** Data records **
-- ==== Sys2Proof/Machine/LineDriver.lean ====
section
/-!
DEFINITION. The line driver: the pad outputs (40 R57) and the commands SET_OUT, SET_IN, WRITE and READ (40 R62 to R65).
-/

namespace Sys2Proof.Machine

/-- The pad outputs of a cycle (10 R18). -/
structure PadOut where
  /-- line_oe: the pad drives the wire. -/
  oe : Bool
  /-- line_o: the level driven when line_oe = 1. -/
  o : Bool
  /-- line_pu: the pull toward High is enabled. -/
  pu : Bool
deriving DecidableEq, Repr

/-- `Pad(line_state)` (40 R57). -/
def pad : LineState → PadOut
  | .idleHigh => { oe := false, o := true, pu := true }
  | .drivenLow => { oe := true, o := false, pu := false }
  | .drivenHigh => { oe := true, o := true, pu := false }
  | .floatingInput => { oe := false, o := true, pu := false }

/-- SET_OUT L (40 R62). -/
def execSetOut (l : Bool) (s : State) : Result := whenIdle s (.next (setLine (drv l) s))

/-- SET_IN P (40 R63). -/
def execSetIn (p : Bool) (s : State) : Result := whenIdle s (.next (setLine (pulled p) s))

/-- WRITE L: in output mode only, else cause 5 (40 R64). -/
def execWrite (l : Bool) (s : State) : Result :=
  whenIdle s (if outputMode s.lineState then .next (setLine (drv l) s) else .next (raiseCmdErr 5 s))

/-- READ: in input mode only, else cause 6 (40 R65). -/
def execRead (s : State) : Result :=
  whenIdle s (if inputMode s.lineState then .next (setRxdata (lineWord s) s) else .next (raiseCmdErr 6 s))

end Sys2Proof.Machine
end

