-- ==== Sys2Proof/Machine/Receive.lean ====
section
/-!
DEFINITION. RECEIVE: its acceptance (43 R81), the recovery loop (43 R82 to R84), completion (43 R85) and timeout
(43 R86). Each sequencer function makes its assignments, computed from s, on t.
-/

namespace Sys2Proof.Machine

/-- `RxAccept(W)`: the assignments of an accepted RECEIVE (43 R81). -/
def rxAccept (w : BitVec 6) (s : State) : State :=
  { s with width := w, bitidx := 0, rxsh := 0, wdog := 0, lineState := .idleHigh, fsm := .rxWaitHigh }

/-- RECEIVE W (43 R81; checks of 44 R92). -/
def execReceive (w : BitVec 6) (s : State) : Result := whenIdle s (whenFits w s (.next (rxAccept w s)))

/-- `RxTimeout` (43 R86). -/
def rxTimeout (t : State) : State := release { t with tout := true }

/-- `RxComplete` (43 R85). -/
def rxComplete (s t : State) : State :=
  release
    { t with
      rxdata := frameDecode s.rxsh s.width.toNat
      done := true
      ferr := t.ferr || framingBad s.rxsh s.width.toNat }

/-- The cycle in RX_WAIT_HIGH (43 R82). -/
def rxWaitHighStep (s t : State) : State :=
  if lineS s = false then { t with fsm := .rxDelay, tcnt := countFor (sampleDelay s.cfg) }
  else if timeoutDue s then rxTimeout t
  else { t with wdog := s.wdog + 1 }

/-- `rxsh[bitidx] <- line_s`, in the WMAX + 2 bits the register has (10 R28, 43 R83). -/
def storeSample (s : State) : Image := keepLow (imageWidth s.cfg) (setBit s.rxsh s.bitidx.toNat (lineS s))

/-- The cycle in RX_DELAY (43 R83). -/
def rxDelayStep (s t : State) : State :=
  if s.tcnt ≠ 0 then { t with tcnt := s.tcnt - 1 }
  else { t with rxsh := storeSample s, fsm := .rxWaitLow, wdog := 0 }

/-- The cycle in RX_WAIT_LOW (43 R84). -/
def rxWaitLowStep (s t : State) : State :=
  if lineS s = true then
    if lastBit s then rxComplete s { t with bitidx := s.bitidx + 1, wdog := 0 }
    else { t with bitidx := s.bitidx + 1, wdog := 0, fsm := .rxWaitHigh }
  else if timeoutDue s then rxTimeout t
  else { t with wdog := s.wdog + 1 }

end Sys2Proof.Machine
end

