-- ==== Sys2Proof/Machine/Send.lean ====
section
/-!
DEFINITION. SEND: its acceptance (42 R75) and the transmit sequencer (42 R76).
-/

namespace Sys2Proof.Machine

/-- The start of phase 1 of a frame bit: the line goes Low for one tick (42 R75, R76). -/
def startLowPhase (p : Params) (t : State) : State :=
  { t with phase := 1, lineState := .drivenLow, tcnt := countFor (tickCycles p) }

/-- `TxAccept(s, W)`: the assignments of an accepted SEND (42 R75). -/
def txAccept (w : BitVec 6) (s : State) : State :=
  startLowPhase s.cfg { s with frame := frameEncode (sendValue s) w.toNat, width := w, bitidx := 0, fsm := .tx }

/-- SEND W (42 R75; checks of 44 R92). -/
def execSend (w : BitVec 6) (s : State) : Result := whenIdle s (whenFits w s (.next (txAccept w s)))

/-- The frame bit being sent, `frame[bitidx]` (42 R76). -/
def frameBit (s : State) : Bool := s.frame.getLsbD s.bitidx.toNat

/-- `TxStep(s)` (42 R76): the assignments, computed from s, made on t. -/
def txStep (s t : State) : State :=
  if s.tcnt ≠ 0 then { t with tcnt := s.tcnt - 1 }
  else if s.phase = 1 then
    { t with phase := 2, lineState := drv (frameBit s), tcnt := countFor (valuePhaseCycles s.cfg) }
  else if s.phase = 2 ∧ s.cfg.p2Ticks = 1 then
    { t with phase := 3, lineState := .drivenHigh, tcnt := countFor (tickCycles s.cfg) }
  else if lastBit s then release { t with bitidx := s.bitidx + 1, done := true }
  else startLowPhase s.cfg { t with bitidx := s.bitidx + 1 }

end Sys2Proof.Machine
end

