/-- 44 R92: a bus write to CMD makes CmdWrite's assignments; CmdWrite, check by check and arm by arm. -/
def Obligations.CmdWriteChecksInOrder : Prop :=
  (∀ (s : State) (i : PortIn), i.busOp = 2 → i.busAddr.extractLsb' 2 3 = 0 →
    busUpdate s i = cmdWrite s i.busWdata) ∧
  (∀ (s : State) (v : Word), decode v = .bad .reservedOpcode → cmdWrite s v = .next { s with cerr := true, ecause := 1 }) ∧
  (∀ (s : State) (v : Word), decode v = .bad .fieldNotZero → cmdWrite s v = .next { s with cerr := true, ecause := 2 }) ∧
  (∀ (s : State) (v : Word), decode v = .cmd .nop → cmdWrite s v = .next s) ∧
  (∀ (s : State) (v : Word), decode v = .cmd .abort →
    cmdWrite s v = if s.fsm = .idle then .next s
      else .next { s with fsm := .idle, lineState := .idleHigh, abrt := true }) ∧
  (∀ (s : State) (v : Word) (i : Instr), decode v = .cmd i → i ≠ .nop → i ≠ .abort → s.fsm ≠ .idle →
    cmdWrite s v = .next { s with cerr := true, ecause := 3 }) ∧
  (∀ (s : State) (v : Word) (i : Instr), decode v = .cmd i → s.fsm = .idle → i.wellFormed s.cfg = false →
    cmdWrite s v = .next { s with cerr := true, ecause := 4 }) ∧
  (∀ (s : State) (v : Word) (w : BitVec 6), decode v = .cmd (.send w) → s.fsm = .idle → w.toNat ≤ s.cfg.wmax →
    cmdWrite s v = .next { s with
      frame := frameEncode s.txdata w.toNat, width := w, bitidx := 0, phase := 1
      tcnt := BitVec.ofNat 32 (tickCycles s.cfg - 1), lineState := .drivenLow, fsm := .tx }) ∧
  (∀ (s : State) (v : Word) (w : BitVec 6), decode v = .cmd (.receive w) → s.fsm = .idle → w.toNat ≤ s.cfg.wmax →
    cmdWrite s v = .next { s with
      width := w, bitidx := 0, rxsh := 0, wdog := 0, lineState := .idleHigh, fsm := .rxWaitHigh }) ∧
  (∀ (s : State) (v : Word) (l : Bool), decode v = .cmd (.setOut l) → s.fsm = .idle →
    cmdWrite s v = .next { s with lineState := if l then .drivenHigh else .drivenLow }) ∧
  (∀ (s : State) (v : Word) (p : Bool), decode v = .cmd (.setIn p) → s.fsm = .idle →
    cmdWrite s v = .next { s with lineState := if p then .idleHigh else .floatingInput }) ∧
  (∀ (s : State) (v : Word) (l : Bool), decode v = .cmd (.write l) → s.fsm = .idle →
    cmdWrite s v = if s.lineState = .drivenLow ∨ s.lineState = .drivenHigh
      then .next { s with lineState := if l then .drivenHigh else .drivenLow }
      else .next { s with cerr := true, ecause := 5 }) ∧
  (∀ (s : State) (v : Word), decode v = .cmd .read → s.fsm = .idle →
    cmdWrite s v = if s.lineState = .idleHigh ∨ s.lineState = .floatingInput
      then .next { s with rxdata := if s.sync2 then 1 else 0 }
      else .next { s with cerr := true, ecause := 6 })

/-! ### The register window -/

/-- 10 R24: the fields of STATUS, bit by bit, and its value after reset. -/
def Obligations.StatusWordHasItsFields : Prop :=
  (∀ s : State,
    (statusWord s).extractLsb' 0 1 = BitVec.ofBool (decide (s.fsm ≠ .idle)) ∧
    (statusWord s).extractLsb' 1 2 =
      (match s.lineState with | .idleHigh => 0 | .drivenLow => 1 | .drivenHigh => 2 | .floatingInput => 3) ∧
    (statusWord s).extractLsb' 3 1 = BitVec.ofBool s.sync2 ∧
    (statusWord s).extractLsb' 4 1 = BitVec.ofBool s.done ∧
    (statusWord s).extractLsb' 5 1 = BitVec.ofBool s.ferr ∧
    (statusWord s).extractLsb' 6 1 = BitVec.ofBool s.tout ∧
    (statusWord s).extractLsb' 7 1 = BitVec.ofBool s.cerr ∧
    (statusWord s).extractLsb' 8 1 = BitVec.ofBool s.abrt ∧
    (statusWord s).extractLsb' 9 3 =
      (match s.fsm with | .idle => 0 | .tx => 1 | .rxWaitHigh => 2 | .rxDelay => 3 | .rxWaitLow => 4) ∧
    (statusWord s).extractLsb' 12 6 = s.bitidx ∧
    (statusWord s).extractLsb' 18 3 = s.ecause ∧
    (statusWord s).extractLsb' 21 11 = 0) ∧
  (∀ p : Params, statusWord (State.resetWith p) = 0x00000008)

/-- 10 R26: the fields of INFO, its default value, and the constants TICK, SAMPLE and TIMEOUT read. -/
def Obligations.ConstantRegistersReadTheParameters : Prop :=
  (∀ s : State, s.cfg.legal = true →
    ((readValue s 0x1C).extractLsb' 0 6).toNat = s.cfg.wmax ∧
    (readValue s 0x1C).extractLsb' 6 2 = 0 ∧
    ((readValue s 0x1C).extractLsb' 8 2).toNat = s.cfg.p2Ticks ∧
    (readValue s 0x1C).extractLsb' 10 2 = 0 ∧
    ((readValue s 0x1C).extractLsb' 12 4).toNat = 2 ∧
    (readValue s 0x1C).extractLsb' 16 16 = 0 ∧
    (readValue s 0x10).toNat = 1000000 / (s.cfg.frequencyHz * 3) ∧
    (readValue s 0x14).toNat = 3 * (1000000 / (s.cfg.frequencyHz * 3)) / 2 ∧
    (readValue s 0x18).toNat = s.cfg.timeoutCycles) ∧
  (∀ s : State, s.cfg.wmax = 32 → s.cfg.p2Ticks = 1 → readValue s 0x1C = 0x00002120)

/-- 20 R34: what each register reads as, bus_rdata in a READ, and that a READ changes no register: the cycle is the
cycle of a NONE. -/
def Obligations.ReadsReturnTheRegisterAndChangeNothing : Prop :=
  (∀ (s : State) (a : BusAddr),
    (a.extractLsb' 2 3 = 0 → readValue s a = 0x00000000) ∧
    (a.extractLsb' 2 3 = 1 → readValue s a = statusWord s) ∧
    (a.extractLsb' 2 3 = 2 → readValue s a = s.txdata) ∧
    (a.extractLsb' 2 3 = 3 → readValue s a = s.rxdata) ∧
    (a.extractLsb' 2 3 = 4 → readValue s a = BitVec.ofNat 32 (tickCycles s.cfg)) ∧
    (a.extractLsb' 2 3 = 5 → readValue s a = BitVec.ofNat 32 (sampleDelay s.cfg)) ∧
    (a.extractLsb' 2 3 = 6 → readValue s a = BitVec.ofNat 32 s.cfg.timeoutCycles) ∧
    (a.extractLsb' 2 3 = 7 → readValue s a = infoWord s.cfg)) ∧
  (∀ (s : State) (i : PortIn), i.busOp = 1 → (outputs s i).busRdata = readValue s i.busAddr) ∧
  (∀ (s : State) (i : PortIn), clock s { i with busOp := 1 } = clock s { i with busOp := 0 })

/-- 20 R33, R38: the four addresses of a word reach the same register. -/
def Obligations.AddressesOfAWordReachOneRegister : Prop :=
  ∀ (s : State) (v : Word) (k j : Nat), k < 8 → j < 4 →
    registerIndex (BitVec.ofNat 5 (4 * k + j)) = BitVec.ofNat 3 k ∧
    readValue s (BitVec.ofNat 5 (4 * k + j)) = readValue s (BitVec.ofNat 5 (4 * k)) ∧
    registerWrite s (BitVec.ofNat 5 (4 * k + j)) v = registerWrite s (BitVec.ofNat 5 (4 * k)) v

/-- 20 R35: the assignments of a bus operation; writes to the read-only registers are ignored. -/
def Obligations.BusWritesReachTheirRegister : Prop :=
  ∀ (s : State) (i : PortIn),
    (i.busOp = 2 → i.busAddr.extractLsb' 2 3 = 0 → busUpdate s i = cmdWrite s i.busWdata) ∧
    (i.busOp = 2 → i.busAddr.extractLsb' 2 3 = 1 → busUpdate s i = .next (clearFlags i.busWdata s)) ∧
    (i.busOp = 2 → i.busAddr.extractLsb' 2 3 = 2 → busUpdate s i = .next { s with txdata := i.busWdata }) ∧
    (i.busOp = 2 → 3 ≤ (i.busAddr.extractLsb' 2 3).toNat → busUpdate s i = .next s) ∧
    (i.busOp ≠ 2 → busUpdate s i = .next s)

/-- 10 R25: a write to STATUS clears the flags whose bits are 1, ERR_CAUSE with bit 7, ignores the other bits, and does
not clear a flag the sequencer sets in the same cycle. `q` is the sequencer's result on cleared flags: its flags are
those it sets. Everything else is as in the same cycle without the write. -/
def Obligations.StatusWriteClearsWhatTheSequencerDoesNotSet : Prop :=
  ∀ (s u q : State) (i : PortIn), i.rst = false → writesRegister i 1 →
    clock s { i with busOp := 0 } = .next u →
    q = seqUpdate s { s with done := false, ferr := false, tout := false } →
    clock s i = .next { u with
      done := q.done || (s.done && !i.busWdata.getLsbD 4)
      ferr := q.ferr || (s.ferr && !i.busWdata.getLsbD 5)
      tout := q.tout || (s.tout && !i.busWdata.getLsbD 6)
      cerr := s.cerr && !i.busWdata.getLsbD 7
      abrt := s.abrt && !i.busWdata.getLsbD 8
      ecause := if i.busWdata.getLsbD 7 then 0 else s.ecause }

/-- 44 R94: a rejected command changes CMD_ERR and ERR_CAUSE alone, the sequencer goes on as in a cycle without it, and
CMD_ERR stays until STATUS bit 7 is written 1. -/
def Obligations.RejectionSetsOnlyTheErrorRecord : Prop :=
  (∀ (s u : State) (i : PortIn) (k : BitVec 3), i.rst = false → writesRegister i 0 →
    cmdWrite s i.busWdata = .next (raiseCmdErr k s) → writesAbort i = false →
    clock s { i with busOp := 0 } = .next u →
    clock s i = .next { u with cerr := true, ecause := k }) ∧
  (∀ (s t : State) (i : PortIn), clock s i = .next t → s.cerr = true → i.rst = false →
    ¬ (writesRegister i 1 ∧ i.busWdata.getLsbD 7 = true) → t.cerr = true)

/-- 10 R27: each sticky flag, and ERR_CAUSE, is set only by its events and cleared only by its write-one-to-clear or
reset; a register read sets none; and no command reads one: what a command does beside the flags does not depend on
them. -/
def Obligations.FlagsChangeOnlyByTheirEvents : Prop :=
  (∀ (s t : State) (i : PortIn), clock s i = .next t →
    (s.done = false → t.done = true →
      abortWins s i = false ∧ s.bitidx.toNat + 1 = s.width.toNat + 2 ∧ t.fsm = .idle ∧ t.lineState = .idleHigh ∧
        ((s.fsm = .tx ∧ s.tcnt = 0 ∧ s.phase ≠ 1 ∧ ¬ (s.phase = 2 ∧ s.cfg.p2Ticks = 1)) ∨
          (s.fsm = .rxWaitLow ∧ s.sync2 = true))) ∧
    (s.ferr = false → t.ferr = true →
      abortWins s i = false ∧ s.fsm = .rxWaitLow ∧ s.sync2 = true ∧ s.bitidx.toNat + 1 = s.width.toNat + 2 ∧
        (s.rxsh.getLsbD 0 = true ∨ s.rxsh.getLsbD (s.width.toNat + 1) = false)) ∧
    (s.tout = false → t.tout = true →
      abortWins s i = false ∧ s.cfg.timeoutCycles ≠ 0 ∧ s.wdog.toNat = s.cfg.timeoutCycles - 1 ∧
        ((s.fsm = .rxWaitHigh ∧ s.sync2 = true) ∨ (s.fsm = .rxWaitLow ∧ s.sync2 = false))) ∧
    (s.cerr = false → t.cerr = true →
      writesRegister i 0 ∧ ∃ k, t.ecause = k ∧ cmdWrite s i.busWdata = .next (raiseCmdErr k s)) ∧
    (s.abrt = false → t.abrt = true → s.fsm ≠ .idle ∧ writesCommand i .abort) ∧
    (s.done = true → t.done = false → i.rst = true ∨ (writesRegister i 1 ∧ i.busWdata.getLsbD 4 = true)) ∧
    (s.ferr = true → t.ferr = false → i.rst = true ∨ (writesRegister i 1 ∧ i.busWdata.getLsbD 5 = true)) ∧
    (s.tout = true → t.tout = false → i.rst = true ∨ (writesRegister i 1 ∧ i.busWdata.getLsbD 6 = true)) ∧
    (s.cerr = true → t.cerr = false → i.rst = true ∨ (writesRegister i 1 ∧ i.busWdata.getLsbD 7 = true)) ∧
    (s.abrt = true → t.abrt = false → i.rst = true ∨ (writesRegister i 1 ∧ i.busWdata.getLsbD 8 = true)) ∧
    (t.ecause ≠ s.ecause → i.rst = true ∨ (writesRegister i 1 ∧ i.busWdata.getLsbD 7 = true) ∨
      (writesRegister i 0 ∧ cmdWrite s i.busWdata = .next (raiseCmdErr t.ecause s)))) ∧
  (∀ (s : State) (i : PortIn), clock s { i with busOp := 1 } = clock s { i with busOp := 0 }) ∧
  (∀ (c : Instr) (s : State) (d f o e a : Bool) (k : BitVec 3),
    mapNext (fun t => { t with done := false, ferr := false, tout := false, cerr := false, abrt := false, ecause := 0 })
        (exec c { s with done := d, ferr := f, tout := o, cerr := e, abrt := a, ecause := k }) =
      mapNext (fun t => { t with done := false, ferr := false, tout := false, cerr := false, abrt := false, ecause := 0 })
        (exec c s))

/-- 20 R43: RXDATA, TXDATA and frame are written only by the events the rules name. -/
def Obligations.DataRegistersChangeOnlyByTheirEvents : Prop :=
  ∀ (s t : State) (i : PortIn), clock s i = .next t →
    (t.rxdata ≠ s.rxdata → i.rst = true ∨
      (abortWins s i = false ∧ s.fsm = .rxWaitLow ∧ s.sync2 = true ∧ s.bitidx.toNat + 1 = s.width.toNat + 2 ∧
        t.rxdata = frameDecode s.rxsh s.width.toNat) ∨
      (s.fsm = .idle ∧ writesCommand i .read ∧ inputMode s.lineState = true ∧
        t.rxdata = if s.sync2 then 1 else 0)) ∧
    (t.txdata ≠ s.txdata → i.rst = true ∨ (writesRegister i 2 ∧ t.txdata = i.busWdata)) ∧
    (t.frame ≠ s.frame → i.rst = true ∨
      (∃ w : BitVec 6, s.fsm = .idle ∧ w.toNat ≤ s.cfg.wmax ∧ writesCommand i (.send w) ∧
        t.frame = frameEncode s.txdata w.toNat))

/-- 10 R28, R29: no read shows the hidden registers. -/
def Obligations.HiddenRegistersAreUnreadable : Prop :=
  ∀ (s : State) (i : PortIn) (y1 : Bool) (w : BitVec 6) (ph : BitVec 2) (tc wd : BitVec 32) (f r : Image),
    outputs { s with sync1 := y1, width := w, phase := ph, tcnt := tc, wdog := wd, frame := f, rxsh := r } i
      = outputs s i

/-- 10 R31: the outputs of a cycle. -/
def Obligations.OutputsFollowTheState : Prop :=
  ∀ (s : State) (i : PortIn) (l : Bool),
    (outputs s i).pads = pad s.lineState ∧
    (i.busOp = 1 → (outputs s i).busRdata = readValue s i.busAddr) ∧
    (i.busOp ≠ 1 → (outputs s i).busRdata = 0) ∧
    outputs s { i with lineI := l } = outputs s i

/-! ### The line driver -/

/-- 40 R57: the pad outputs of each line state. -/
def Obligations.PadOutputsOfTheLineStates : Prop :=
  pad .idleHigh = { oe := false, o := true, pu := true } ∧
  pad .drivenLow = { oe := true, o := false, pu := false } ∧
  pad .drivenHigh = { oe := true, o := true, pu := false } ∧
  pad .floatingInput = { oe := false, o := true, pu := false }

/-- 40 R59: the complete transition relation of line_state, what line_state is during a RECEIVE and a SEND, and that a
line-driver command does not change it while the block is busy. -/
def Obligations.LineStateTransitionsAreTheListedOnes : Prop :=
  (∀ (s t : State) (i : PortIn), clock s i = .next t → t.lineState ≠ s.lineState →
    (i.rst = true ∧ t.lineState = .idleHigh) ∨
    (∃ l, s.fsm = .idle ∧ writesCommand i (.setOut l) ∧ t.lineState = drv l) ∨
    (∃ p, s.fsm = .idle ∧ writesCommand i (.setIn p) ∧ t.lineState = if p then .idleHigh else .floatingInput) ∨
    (∃ l, s.fsm = .idle ∧ outputMode s.lineState = true ∧ writesCommand i (.write l) ∧ t.lineState = drv l) ∨
    (∃ w : BitVec 6, s.fsm = .idle ∧ w.toNat ≤ s.cfg.wmax ∧ writesCommand i (.send w) ∧ t.lineState = .drivenLow) ∨
    (s.fsm = .tx ∧ t.fsm = .tx ∧ s.tcnt = 0 ∧
      (t.lineState = .drivenLow ∨ t.lineState = drv (s.frame.getLsbD s.bitidx.toNat) ∨ t.lineState = .drivenHigh)) ∨
    (s.fsm = .tx ∧ s.tcnt = 0 ∧ s.bitidx.toNat + 1 = s.width.toNat + 2 ∧ t.fsm = .idle ∧ t.done = true ∧
      t.lineState = .idleHigh) ∨
    (∃ w : BitVec 6, s.fsm = .idle ∧ w.toNat ≤ s.cfg.wmax ∧ writesCommand i (.receive w) ∧
      t.lineState = .idleHigh) ∨
    ((s.fsm = .rxWaitHigh ∨ s.fsm = .rxWaitLow) ∧ t.fsm = .idle ∧ (t.done = true ∨ t.tout = true) ∧
      t.lineState = .idleHigh) ∨
    (s.fsm ≠ .idle ∧ writesCommand i .abort ∧ t.lineState = .idleHigh)) ∧
  (∀ s : State, Inv s → (s.fsm = .rxWaitHigh ∨ s.fsm = .rxDelay ∨ s.fsm = .rxWaitLow) → s.lineState = .idleHigh) ∧
  (∀ s : State, Inv s → s.fsm = .tx → s.lineState ≠ .idleHigh ∧ s.lineState ≠ .floatingInput) ∧
  (∀ (s t u : State) (i : PortIn) (c : Instr), s.fsm ≠ .idle → i.rst = false → writesCommand i c →
    ((∃ l, c = .setOut l) ∨ (∃ p, c = .setIn p) ∨ (∃ l, c = .write l) ∨ c = .read) →
    clock s i = .next t → clock s { i with busOp := 0 } = .next u → t.lineState = u.lineState)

** YOUR GOAL **
Copy the entries above exactly, but only from the line holding "cmdWrite s v = if s.lineState = .idleHigh" through the line holding "def Obligations.ConstantRegistersReadTheParameters : Prop", both included.

** REPLY TO THE EXERCISE **
    cmdWrite s v = if s.lineState = .idleHigh ∨ s.lineState = .floatingInput
      then .next { s with rxdata := if s.sync2 then 1 else 0 }
      else .next { s with cerr := true, ecause := 6 })

/-! ### The register window -/

/-- 10 R24: the fields of STATUS, bit by bit, and its value after reset. -/
def Obligations.StatusWordHasItsFields : Prop :=
  (∀ s : State,
    (statusWord s).extractLsb' 0 1 = BitVec.ofBool (decide (s.fsm ≠ .idle)) ∧
    (statusWord s).extractLsb' 1 2 =
      (match s.lineState with | .idleHigh => 0 | .drivenLow => 1 | .drivenHigh => 2 | .floatingInput => 3) ∧
    (statusWord s).extractLsb' 3 1 = BitVec.ofBool s.sync2 ∧
    (statusWord s).extractLsb' 4 1 = BitVec.ofBool s.done ∧
    (statusWord s).extractLsb' 5 1 = BitVec.ofBool s.ferr ∧
    (statusWord s).extractLsb' 6 1 = BitVec.ofBool s.tout ∧
    (statusWord s).extractLsb' 7 1 = BitVec.ofBool s.cerr ∧
    (statusWord s).extractLsb' 8 1 = BitVec.ofBool s.abrt ∧
    (statusWord s).extractLsb' 9 3 =
      (match s.fsm with | .idle => 0 | .tx => 1 | .rxWaitHigh => 2 | .rxDelay => 3 | .rxWaitLow => 4) ∧
    (statusWord s).extractLsb' 12 6 = s.bitidx ∧
    (statusWord s).extractLsb' 18 3 = s.ecause ∧
    (statusWord s).extractLsb' 21 11 = 0) ∧
  (∀ p : Params, statusWord (State.resetWith p) = 0x00000008)

/-- 10 R26: the fields of INFO, its default value, and the constants TICK, SAMPLE and TIMEOUT read. -/
def Obligations.ConstantRegistersReadTheParameters : Prop :=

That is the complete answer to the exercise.